As you probably noticed, reCAPTCHA offers to enter two words, which is practically not found in other captchas. The bottom line is that the user, when entering these words, not only proves that he is human, but also helps to recognize old books and newspapers.

The principle of operation is simple:
Suppose there is an inn book, which is preserved in a small number of copies, while all of them are in poor condition. A single copy in the scanned form fell into the hands of Google (the owner of reCAPTCHA). What to do with him? That's right, to digitize (and the point here is not only in preserving the heritage, but more on that later). How to digitize? Digitize using character recognition systems (OCR). But, as many know, these systems very often sin with numerous errors in the output result. Manually going through all the text for errors is too expensive. And so, reCAPTCHA comes to the rescue. One word in the image was recognized by the OCR system correctly, but there is no second word.
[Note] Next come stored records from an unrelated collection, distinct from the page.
-- ==== Sys2Proof/Machine/Step.lean ====
section
/-! DEFINITION. One step of the block: the command at the front of the queue takes effect; an empty queue lets one tick of the
timebase pass (DESIGN CHOICE, log 2). -/

namespace Sys2Proof.Machine

/-- The timebase counts one tick (R67), and the display's order of arrival is noted (R51, log 81). -/
def tick (s : State) : State := noteCodes { s with win := { s.win with tb := s.win.tb + 1 } }

/-- Take the command at the front and run it on the rest of the machine. -/
def step (s : State) : Host.Outcome State Fault Refusal :=
  match s.pending with
  | c :: rest => exec c { s with pending := rest }
  | [] => .next (tick s)

/-- Put the command a word spells at the front of the queue. The table gives no row bits, so no word spells one (log 4). -/
def State.withFetchWord (s : State) (nbits w : Nat) : State :=
  match decodeTableWord nbits w with
  | some c => { s with pending := c :: s.pending }
  | none => s

end Sys2Proof.Machine
end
The second word is for the user, exactly what he will introduce will be used as a replacement for the erroneous variant proposed by OCR. Surely now some will grin, yes, I know about the fact that in fact, instead of the second word, you can type anything. But each incomprehensible word for OCR reCAPTCHA shows users hundreds or even thousands of times (with a figure of 200 million generations per day, this is very little), and ultimately the option that users entered most often is considered correct.
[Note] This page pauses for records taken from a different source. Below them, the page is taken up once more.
/-- A corrected error that the patrol scrub finds in a unit of a module in service counts once for its column's row and for the
machine; an uncorrectable one counts once and, with a spare row left, poisons the unit and begins its row's copy; a clean unit
changes nothing. A row copy that ends leaves the copy list, and counts one repair for the machine and the isle. A stalled
command processor, not below 0.70 V, takes its module out with cause 6. RETEST of a module out of service by a cause it may
cure raises it, or lowers and raises it again; of one in service it is ignored with cause 5, of a window above 95 with cause
3. At the end of its tests, no die cold and not below 0.70 V, the module enters service, or stays out with the stage and cause
found. Derived: R695, R696, R699, R700, R575. -/
def Obligations.ColumnsRowsAndModulesAreRepaired : Prop :=
  (∀ (s : State) (w : Fin 96) (die isle : BitVec 2) (unit : BitVec 27),
    let g := isleKey w.val die.toNat isle.toNat
    let k := s.colOf g (unitSlot unit.toNat)
    (s.modServing (g / 16) = true → s.badUnits.contains (unitKey g unit.toNat) = false →
      Runs (.patrolScrubPass w die isle unit 2) s (fun t => t.flt.colUe = satInc s.flt.colUe ∧ t.flt.colCe = s.flt.colCe ∧
        ((s.colm k).used < 64 → t.badUnits = s.badUnits ++ [unitKey g unit.toNat] ∧ unitRow unit.toNat ∈ (t.colm k).copying)) ∧
      Runs (.patrolScrubPass w die isle unit 1) s (fun t => t.flt.colCe = satInc s.flt.colCe ∧ t.flt.colUe = s.flt.colUe ∧
        tget 0 (unitRow unit.toNat) (t.colm k).ce = tget 0 (unitRow unit.toNat) (s.colm k).ce + 1 ∧ t.badUnits = s.badUnits ∧
        t.cols = s.cols)) ∧
    Runs (.patrolScrubPass w die isle unit 0) s (fun t => t = s)) ∧
  (∀ (s : State) (w : Fin 96) (die isle : BitVec 2) (slot : BitVec 4) (row : BitVec 16),
    let g := isleKey w.val die.toNat isle.toNat
    let k := s.colOf g slot.toNat
    row.toNat ∈ (s.colm k).copying → Runs (.rowRepairDone w die isle slot row) s (fun t =>
      row.toNat ∉ (t.colm k).copying ∧ t.flt.rowRepairs = satInc s.flt.rowRepairs ∧ (t.isle g).repaired = (s.isle g).repaired + 1 ∧
      (∀ j, j ≠ k → t.colm j = s.colm j) ∧ t.badUnits = s.badUnits ∧ t.cols = s.cols)) ∧
  (∀ (s : State) (w : Fin 96) (die : BitVec 2), s.modServing w.val = true → s.paused w.val = false → Runs (.commandProcessorStall w die) s (fun t =>
    (t.mod w.val).state = 2 ∧ (t.mod w.val).stage = 15 ∧ (t.mod w.val).cause = 6 ∧ (t.pwrMod w.val).obj.st ≠ .on)) ∧
  (∀ (s : State) (port : BitVec 4) (val : Word), s.takesWrites = true →
    let w := Fld val 0 7
    (95 < w → Runs (.moduleRetest port val) s (fun t => t = ignoreAcc 3 port.toNat 0 true 0x130004 false s)) ∧
    (w ≤ 95 → bit val 8 = true → s.modServing w = true → Runs (.moduleRetest port val) s (fun t =>
      t = ignoreAcc 5 port.toNat 0 true 0x130004 false s)) ∧
    (w ≤ 95 → bit val 8 = true → (s.mod w).state = 2 → s.modInPart w = false → (s.tray (w / 8)).svc = .inService →
      (s.mod w).notByRetest = false → Runs (.moduleRetest port val) s (fun t =>
        (t.mod w).retest = true ∧ (t.mod w).state = 2 ∧ (∀ j, j ≠ w → t.mod j = s.mod j ∧ t.pwrMod j = s.pwrMod j) ∧
        ((s.pwrMod w).obj.st = .off → (s.pwrMod w).rising = false → (s.pwrMod w).testing = false → s.canRise w = true →
          (t.pwrMod w).rising = true) ∧
        ((s.pwrMod w).obj.st ≠ .off ∨ (s.pwrMod w).rising = true ∨ (s.pwrMod w).testing = true → (t.pwrMod w).obj = { st := .winding, pending := true })))) ∧
  (∀ (s : State) (w : Fin 96) (items : List BootItem), (s.tray (w.val / 8)).svc = .inService → (s.pwrMod w.val).testing = true →
    s.paused w.val = false → s.coldMod w.val = false →
    ((testModule w.val items s).1 = none → s.ordersOn w.val = true → Runs (.retestComplete w items) s (fun t =>
      (t.mod w.val).state = 1 ∧ (t.mod w.val).cause = 0 ∧ (t.mod w.val).retest = false ∧ (t.pwrMod w.val).testing = false ∧
      (t.pwrMod w.val).obj.st = .on)) ∧
    (∀ stage cause, (testModule w.val items s).1 = some (stage, cause) → Runs (.retestComplete w items) s (fun t =>
      (t.mod w.val).state = 2 ∧ (t.mod w.val).stage = BitVec.ofNat 4 stage ∧ (t.mod w.val).cause = BitVec.ofNat 4 cause ∧
      (t.pwrMod w.val).testing = false)))

/-- PREPARE of an attached or compute tray IN_SERVICE, legal by R702, makes it PREPARING with its links fenced or failed and every
module that was in service out with cause 8; of the Sound or the steward bay it is ignored with cause 3, and when illegal with
cause 5. A prepared tray whose modules are down and whose links are in the map becomes READY, with a majority, with its
contactor open. CANCEL makes it JOINING. A tray that leaves its slot is ABSENT with its contactor open and its modules absent.
A tray inserted into an empty slot is JOINING with the modules it carries and their fuses. A joining tray whose modules have
risen, none of them below 0.70 V or with a cold die, enters service with its warden running; with a silent warden or a type
mismatch it has FAILED, in the second case with its warden running and its straps read. Derived: R560, R701, R702, R703, R704,
R705, R706. -/
def Obligations.TraysAreServicedRemovedAndJoin : Prop :=
  (∀ (s : State) (port : BitVec 4) (u : Fin 18), s.takesWrites = true →
    let off := 0x131000 + 4 * u.val
    (16 ≤ u.val → Runs (.trayPrepare port u) s (fun t => t = ignoreAcc 3 port.toNat 0 true off false s)) ∧
    (u.val < 16 → (s.tray u.val).svc = .inService → s.prepareBad u.val = true → Runs (.trayPrepare port u) s (fun t =>
      t = ignoreAcc 5 port.toNat 0 true off false s)) ∧
    (u.val < 16 → (s.tray u.val).svc = .inService → s.prepareBad u.val = false → Runs (.trayPrepare port u) s (fun t =>
      (t.tray u.val).svc = .preparing ∧ (∀ j, j ≠ u.val → t.tray j = s.tray j) ∧
      (∀ l ∈ trayPorts u.val, (t.link (linkKey s.sh.shape l)).fenced = true ∨ (t.link (linkKey s.sh.shape l)).failed = true) ∧
      ∀ w ∈ trayMods u.val, s.modServing w = true → (t.mod w).state = 2 ∧ (t.mod w).cause = 8)) ∧
    ((s.tray u.val).svc = .preparing ∨ (s.tray u.val).svc = .ready → Runs (.trayCancel port u) s (fun t =>
      (t.tray u.val).svc = .joining ∧ ∀ j, j ≠ u.val → t.tray j = s.tray j)) ∧
    ((s.tray u.val).svc = .inService → Runs (.trayCancel port u) s (fun t => t = logged s t))) ∧
  (∀ (s : State) (u : Fin 18), (s.tray u.val).svc = .preparing → s.majority = true → s.trayReloads u.val = false →
    (∀ w ∈ trayMods u.val, (s.pwrMod w).obj.st = .off ∧ (s.pwrMod w).rising = false) →
    (∀ l ∈ trayPorts u.val, (s.link (linkKey s.sh.shape l)).inMap = true) → Runs (.trayReady u) s (fun t =>
      (t.tray u.val).svc = .ready ∧ (t.tray u.val).contactor = false ∧ ∀ j, j ≠ u.val → t.tray j = s.tray j)) ∧
  (∀ (s : State) (u : Fin 17), (s.tray u.val).svc ≠ .absent → Runs (.trayRemoval u) s (fun t =>
    (t.tray u.val).svc = .absent ∧ (t.tray u.val).contactor = false ∧ (∀ j, j ≠ u.val → t.tray j = s.tray j) ∧
    ∀ w ∈ trayMods u.val, (t.mod w).state = 0)) ∧
  (∀ (s : State) (u : Fin 18) (straps : Word) (slots : List (Option ModFuse)), (s.tray u.val).svc = .absent →
    Runs (.trayInsertion u straps slots) s (fun t => (t.tray u.val).svc = .joining ∧ (∀ j, j ≠ u.val → t.tray j = s.tray j) ∧
      (t.tray u.val).mismatch = decide (Fld straps 5 3 ≠ trayType u.val) ∧
      ∀ w ∈ trayMods u.val,
        (∀ f, slots.getD (w % 8) none = some f → (t.mod w).state = 2 ∧ t.modFuse w = f.fuse) ∧
        (slots.getD (w % 8) none = none → (t.mod w).state = 0))) ∧
  (∀ (s : State) (u : Fin 18) (items : List BootItem), (s.tray u.val).svc = .joining → s.boot.st ≠ 0 →
    (s.tray u.val).contactor = true → (∀ w ∈ trayMods u.val, (s.pwrMod w).rising = false ∧
      ((s.pwrMod w).obj.st = .on → s.paused w = false ∧ s.coldMod w = false)) →
    ((s.tray u.val).mismatch = false → (∀ b ∈ items, b.tray = u.val → b.stage ≠ 2) → Runs (.trayJoinComplete u items) s (fun t =>
      (t.tray u.val).svc = .inService ∧ t.wardenRuns u.val = true ∧ ∀ j, j ≠ u.val → t.tray j = s.tray j)) ∧
    ((∃ b ∈ items, b.tray = u.val ∧ b.stage = 2 ∧ b.cause = 2) → Runs (.trayJoinComplete u items) s (fun t =>
      (t.tray u.val).svc = .failed ∧ (t.tray u.val).strapsRead = false)) ∧
    ((s.tray u.val).mismatch = true → (∀ b ∈ items, b.tray = u.val → b.stage ≠ 2) → Runs (.trayJoinComplete u items) s (fun t =>
      (t.tray u.val).svc = .failed ∧ (t.tray u.val).strapsRead = true ∧ t.wardenRuns u.val = true)))

/-- On a powered machine, no restart running, GO and FORGET are ignored with cause 4 while a load is BUSY, and with cause 5 in
whiteout, while the service is not READY, or while the tenant has an ON partition; otherwise GO sets BUSY and reads 256 bytes
through PF0 of the control host's port, and FORGET erases a loaded key and counts one generation, or changes no key. A blob
read ends the load with the RESULT it is judged to have, 6 where the read failed; RESULT 0 loads the key and counts one
generation. ROTATE_WK is ignored with cause 5 while BUSY or in whiteout; a rotation that ends makes the next generation. A
slot write not acknowledged is retried; one that is acknowledged 1 ms (100,000 ticks) later ends the retry, and after 20 ms
the module leaves service with cause 11. Derived: R722, R724, R726, R727, R729. -/
def Obligations.KeysAreLoadedForgottenAndWritten : Prop :=
  (∀ (s : State) (port n : BitVec 4), s.takesWrites = true →
    let on := (s.partsOf n.toNat).any (fun p => (s.part p).obj.st == .on)
    let refused := fun (c : Nat) (t : State) => t = ignoreAcc c port.toNat 0 true 0xA1008 false s
    (s.keys.busy = true → Runs (.keyLoad port n) s (refused 4) ∧ Runs (.keyForget port n) s (refused 4)) ∧
    (s.keys.busy = false → s.keys.white = true ∨ s.keys.ready = false ∨ on = true →
      Runs (.keyLoad port n) s (refused 5) ∧ Runs (.keyForget port n) s (refused 5)) ∧
    (s.keys.busy = false → s.keys.white = false → s.keys.ready = true → on = false →
      Runs (.keyLoad port n) s (fun t => t.keys = { s.keys with busy := true, loadTen := n } ∧ t.tens = s.tens ∧
        tget none s.nextRead t.reads = some {
          tenant := none, port := s.ctlPort, fn := 0, addr := s.keys.loadSrc, len := 256, purpose := .blob
          sent := s.ctlCan, tick := s.win.tb }) ∧
      Runs (.keyForget port n) s (fun t => t.keys = { s.keys with loadTen := n, result := 0 } ∧
        (t.ten n.toNat).keyLoaded = false ∧
        (t.ten n.toNat).keyGen = (if (s.ten n.toNat).keyLoaded then (s.ten n.toNat).keyGen + 1 else (s.ten n.toNat).keyGen) ∧
        ∀ j, j ≠ n.toNat → t.ten j = s.ten j)) ∧
    (s.keys.busy = true ∨ s.keys.white = true → Runs (.rotateWk port) s (fun t =>
      t = ignoreAcc 5 port.toNat 0 true 0xA0050 false s)) ∧
    (s.keys.busy = false → s.keys.white = false → Runs (.rotateWk port) s (fun t =>
      t = { logged s t with keys := { s.keys with rotating := true } }))) ∧
  (∀ (s : State) (id : Nat) (h : HRead) (blob : List Byte), s.readFor (fun u => u == .blob) = some (id, h) → s.keys.busy = true →
    h.sent = true →
    let n := s.keys.loadTen.toNat
    Runs (.keyBlobJudged [] true) s (fun t => t.keys = { s.keys with busy := false, result := 6 } ∧ t.tens = s.tens) ∧
    (blob.length = 256 → Runs (.keyBlobJudged blob false) s (fun t =>
      t.keys = { s.keys with busy := false, result := BitVec.ofNat 4 (s.blobResult n blob) } ∧
      (s.blobResult n blob ≠ 0 → t.tens = s.tens) ∧
      (s.blobResult n blob = 0 → (t.ten n).keyLoaded = true ∧ (t.ten n).keyGen = (s.ten n).keyGen + 1 ∧
        ∀ j, j ≠ n → t.ten j = s.ten j)))) ∧
  (∀ s : State, s.keys.rotating = true → Runs .wrappingKeyRotated s (fun t =>
    t.keys = { s.keys with rotating := false, wkgen := s.keys.wkLast + 1, wkLast := s.keys.wkLast + 1 } ∧ t.tens = s.tens)) ∧
  (∀ (s : State) (w : Fin 96) (t0 : DWord),
    (s.slotWrites w.val = true → (s.mod w.val).keyRetry = none → Runs (.keySlotWriteTimeout w) s (fun t =>
      t.mod w.val = { s.mod w.val with keyRetry := some s.win.tb } ∧ (∀ j, j ≠ w.val → t.mod j = s.mod j) ∧
      t = { told s t with mods := t.mods })) ∧
    ((s.mod w.val).keyRetry = some t0 →
      (t0.toNat + 100000 ≤ s.win.tb.toNat → Runs (.keySlotWriteRetry w true) s (fun t =>
        t.mod w.val = { s.mod w.val with keyRetry := none } ∧ (∀ j, j ≠ w.val → t.mod j = s.mod j) ∧ t = { s with mods := t.mods })) ∧
      (t0.toNat + 2000000 ≤ s.win.tb.toNat → s.modServing w.val = true → Runs (.keySlotRetryExhausted w) s (fun t =>
        (t.mod w.val).state = 2 ∧ (t.mod w.val).stage = 15 ∧ (t.mod w.val).cause = 11))))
From boring text, let's move on to the illustrations:

Here is the scanned text. The quality can be said to be high, but let's take a look at the result of OCR:

Red highlighted errors. Are there too many of them? And now let's see what will be the result of reCAPTCHA:

There is no need to be a rocket scientist to see the difference between OCR and the OCR + reCAPTCHA duet. Digitization turned out 100% error free.

Of course, this is something like an ideal situation where everything is as it was intended by the creators of reCAPTCHA. But surely many of you have come across absolutely unreadable words suggested for input. The problem is that some books / newspapers are so poorly preserved that sometimes they are recognized disgustingly by hand. Here is an example:

Image of disgusting quality. See what OCR can do here ...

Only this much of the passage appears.